4.6. Practical Applications
The findings of this study provide valuable insights for clinical and educational practice regarding the implementation of DDN in anatomically complex regions such as the deep gluteal space. While the procedure showed partial anatomical success and a moderate rate of sciatic nerve avoidance, nearly one-third of the procedures failed to reach the IFS, and nerve puncture occurred in almost one out of every six attempts. These results highlight the need for extreme caution in blind applications of this technique.
In settings where imaging is not available, the implementation of detailed, step-by-step protocols based on reliable anatomical landmarks and optimized needle direction, angle, and depth, may help reduce variability and enhance procedural safety [28]. These protocols may serve as a valuable educational tool, particularly for clinicians with limited experience in blind needling approaches.
Furthermore, the integration of dual validation through ultrasound and dissection, along with intra- and inter-rater reliability analysis, offers a methodological model for assessing procedural consistency and refining educational protocols [28]. Notably, the inclusion of an external observer to ensure adherence to the protocol strengthens the quality control of the intervention. This study illustrates how structured methodological designs can contribute to the development of safer and more accurate standardized approaches for invasive physiotherapy techniques, especially when applied to anatomically sensitive regions such as the deep gluteal space.

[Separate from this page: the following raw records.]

/-- Event keys of the lines and barrier objects of a range of a window. -/
def inRange (base size key : Nat) : Bool :=
  (key / 2 ^ 60 = 0x3 && base ≤ key % 2 ^ 14 * 128 && key % 2 ^ 14 * 128 < base + size) ||
  ((key / 2 ^ 60 = 0x1 || key / 2 ^ 60 = 0x5) && base ≤ field key 32 21 && field key 32 21 < base + size)

/-- The records parked on a larder line or on a barrier object of a range of a block's window become ready, and their
logs say that the allocation has ended (R165). -/
def wakeRange (s : State) (bid base size : Nat) : State :=
  let mark (l : OpLog) : OpLog := { l with ended := true }
  let s : State := { s with
    records := s.records.map fun p =>
      if p.2.bid = bid && !p.2.satisfied && inRange base size p.2.event then (p.1, { p.2 with log := p.2.log.map mark })
      else p
    threads := s.threads.map fun p =>
      match p.2.hold with
      | .event key log =>
        if p.2.bid = bid && inRange base size key then (p.1, { p.2 with hold := .event key (mark log) }) else p
      | _ => p }
  s.wake fun key b => b = bid && inRange base size key

/-! ### Stash lines -/

/-- Write back the dirty lines of some of a block's lines, as far as nothing delays it (R162). -/
def flushLines (s : State) (bid : Nat) (b : Block) (a : Alloc) (ls : List (Nat × Nat)) : State :=
  s.flushSome (s.dirtyAmong (ls.map fun p => (p.2, bid, b.asid, a.global p.1)))

/-- The use-by time of an allocation is reached (R160, R162): a stash allocation's dirty lines are written back, then none
is present. A line whose write-back is delayed stays until that is done. -/
def expireAlloc (s : State) (bid : Nat) (b : Block) (a : Alloc) : State :=
  let done (s : State) : State :=
    s.updBlock bid fun b => { b with allocs := b.allocs.map fun x => if x.base = a.base then { x with expired := true } else x }
  if a.stash.isNone then done s
  else
    let ls := a.lines b.core
    let s := s.flushLines bid b a ls
    let s := ls.foldl (fun s p => if (s.line p.2).dirty then s else s.dropLine p.2) s
    if ls.any fun p => (s.line p.2).dirty then s else done s

/-- A store by a core to a stash line: what another core holds of the same bytes is written back and dropped, and partial
sums are merged (R161, R326). `none` while one of these has to wait. -/
def claimStash (s : State) (b : Block) (va no : Nat) : Option State :=
  match s.hubLeaf b.asid va with
  | none => some s
  | some l => s.tryRecallWrite (s.spaceOf l) (l.pa va (s.leafHalf b.asid l)) (some no)

/-- Engine requests of a block that are writing into a range of its window (R165). -/
def inFlight (s : State) (bid base size : Nat) : List Nat :=
  ((s.copies.filter fun c => c.bid = bid && reqWrites c.req base size).map CopyReq.serial) ++
  (s.queuesMat.flatMap fun p => (p.2.filter fun m =>
    m.bid = bid && !m.finished && m.writes.1 < base + size && base < m.writes.1 + m.writes.2).map MatOp.serial)

/-- An engine request's write at a window address is discarded, because the allocation it wrote into has ended (R165). -/
def discarded (s : State) (serial bid ea : Nat) : Bool :=
  s.freed.any fun f => f.bid = bid && f.waits.contains serial && f.base ≤ ea && ea < f.base + 4096 * f.phys.length

/-- The bound lines of units that an ended allocation has left. -/
def freedLines (f : FreedUnits) : List (Nat × Nat × Nat × Nat) :=
  match f.stash with
  | none => []
  | some g => (unitLines f.phys).map fun q => (lineNo f.core q.2, f.bid, f.asid, g + 128 * q.1)

/-- Units are free: no engine request is writing into them, and their write-backs are complete (R162, R165, R169). -/
def unitsFree (s : State) (f : FreedUnits) : Bool :=
  !(f.waits.any fun n => (s.copies.any fun c => c.serial = n) || s.queuesMat.any fun p => p.2.any fun m => m.serial = n) &&
  (freedLines f).all fun p => !(s.line p.1).dirty && !(s.peers.any fun q => q.use = .writeBack p.1)

/-- An allocation ends (R165, R169): dirty stash lines are written back, its records are woken, and its units are free, or
wait for what is in flight. -/
def endAlloc (s : State) (bid : Nat) (a : Alloc) : State :=
  match s.blocks.look bid with
  | none => s
  | some b =>
    let s := s.flushLines bid b a (a.lines b.core)
    let (n, s) := s.fresh
    let f : FreedUnits := ⟨n, b.core, b.asid, a.phys, bid, b.launch, a.base, a.stash, s.inFlight bid a.base a.size⟩
    let s := s.updBlock bid fun b => { b with allocs := b.allocs.filter fun x => x.base ≠ a.base }
    let t := s.wakeRange bid a.base a.size
    if t.unitsFree f then t else { t with freed := t.freed ++ [f] }

end State

/-! ### ldl and stl -/

/-- One thread's larder access. -/
structure LAccess where
  load : Bool
  ea : Nat
  n : Nat
  v : Nat
  take : Bool
  any : Bool
  fill : Bool
  release : Bool
  deriving DecidableEq, Repr

/-- The larder address of an access (R166). -/
def larEa (h : Head) (ofs : Int) (t : Thread) : Nat := wrap (t.rd h.a 32 + ofs) 32

/-- The access of ldl or stl at an address, with the value of B. -/
def lAccessOf (i : Instr) (ea v : Nat) : Option LAccess :=
  match i with
  | .ldl h m mode => some ⟨true, ea, tyBytes h.ty, 0, mode = .take, mode = .any, false, m.ord = .release⟩
  | .stl h m mode => some ⟨false, ea, tyBytes h.ty, v, false, mode ≠ .plain, mode = .fill, m.ord = .release⟩
  | _ => none

/-- The detail of the larder-address trap of an access of n bytes (R157). -/
def Block.addrTrap (b : Block) (ea n : Nat) : Option Nat :=
  if (b.allocAt ea).isNone || (b.allocAt (ea + n - 1)).isNone then some 0x01
  else if ea % n ≠ 0 then some 0x02
  else none

/-- Where an access stands: it issues; it completes after a park, by its log (MODE 1); it is replayed, by its log
(MODE 2). -/
inductive Stage
  | issue
  | complete (log : OpLog)
  | replay (log : OpLog)
  deriving DecidableEq, Repr

/-- The allocation that a waiting instruction's object or line lay in has ended meanwhile (R165). -/
def Stage.ended : Stage → Bool
  | .issue => false
  | .complete l => l.ended
  | .replay l => l.ended

/-- The operand log of an access at a stage. -/
def Stage.log (st : Stage) (s : State) (i : Instr) (ea v : Nat) : OpLog :=
  match st with
  | .issue => s.logOf i ea v 0 0
  | .complete l => l
  | .replay l => l

/-- The thread moves past the instruction, with its result on its way; the serial of the incoming write (R78, R129). -/
def State.advance (s : State) (k : Nat) (st : Stage) (i : Instr) (h : Head) : Nat × State :=
  match st with
  | .issue =>
    let (wid, s) := s.newWid i h
    (wid, s.updThread k fun t => t.sendOff i h wid)
  | .complete l =>
    let (wid, s) := s.newWid i h
    (wid, s.updThread k fun t => ({ t with hold := .none }).sendLen i h wid l.len)
  | .replay l =>
    let (wid, s) := if l.live.isEmpty then (0, s) else s.fresh
    (wid, s.updThread k fun t =>
      { t with hold := .none
               incoming := if wid = 0 then t.incoming
                 else t.incoming ++ [⟨wid, h.d, destWidth i, l.live, none⟩] })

Given the 16.7% rate of sciatic nerve puncture observed, clinical application of this approach may require advanced anatomical knowledge and should ideally be supported by imaging when available. Additionally, the low inter-rater reliability in needle selection underscores the potential for variability in clinical decision-making, emphasizing the importance of enhanced training strategies, the use of anatomical reference tools, and structured protocols to promote consistent and safe implementation in clinical settings [22]. These findings are not intended to promote the routine clinical use of unguided deep dry needling, but to inform future research and training in anatomically complex regions.
5. Conclusions
A standardized, non-ultrasound-guided DDN protocol for the QF muscle demonstrated moderate anatomical accuracy and limited safety in cadaveric specimens. Despite the use of a step-by-step approach, 29.2% of the procedures failed to reach the IFS and 16.7% resulted in sciatic nerve puncture, indicating a relevant clinical risk. Intra- and inter-rater reliability was also limited, particularly for needle size selection, reflecting the complexity of consistent decision-making in blind procedures. The high agreement between ultrasound and dissection underscores the value of imaging validation for training, while detailed anatomical protocols remain essential when imaging is unavailable.
Supplementary Materials
The following supporting information can be downloaded at: https://www.mdpi.com/article/10.3390/healthcare13151828/s1, S1 Invasive approach protocol for deep dry needling of the quadratus femoris muscle in the ischiofemoral space. S2 (Video). Ultrasonographic assessment of the quadratus femoris using power Doppler imaging (PDI) for needle detection combined with the virtual convex view mode.
Author Contributions
Conceptualization, J.A.-P., Á.G.-d.-l.-F. and M.S.-M.; methodology, J.A.-P., Á.G.-d.-l.-F. and M.S.-M.; software J.A.-P., Á.G.-d.-l.-F. and M.S.-M.; validation, J.A.-P. and Á.G.-d.-l.-F.; formal analysis, J.A.-P.; investigation, M.S.-M., C.C., F.G., Á.G.-d.-l.-F., N.V.H. and D.d.G.M.-R.; resources, M.S.-M.; data curation, M.S.-M. and J.A.-P.; writing—original draft preparation, M.S.-M. and Á.G.-d.-l.-F.; writing—review and editing, Á.G.-d.-l.-F. and C.C.; visualization, J.A.-P., C.C. and Á.G.-d.-l.-F.; supervision, J.A.-P. and Á.G.-d.-l.-F.; project administration, M.S.-M.; funding acquisition, N/A. All authors have read and agreed to the published version of the manuscript.
Funding
This research received no external funding.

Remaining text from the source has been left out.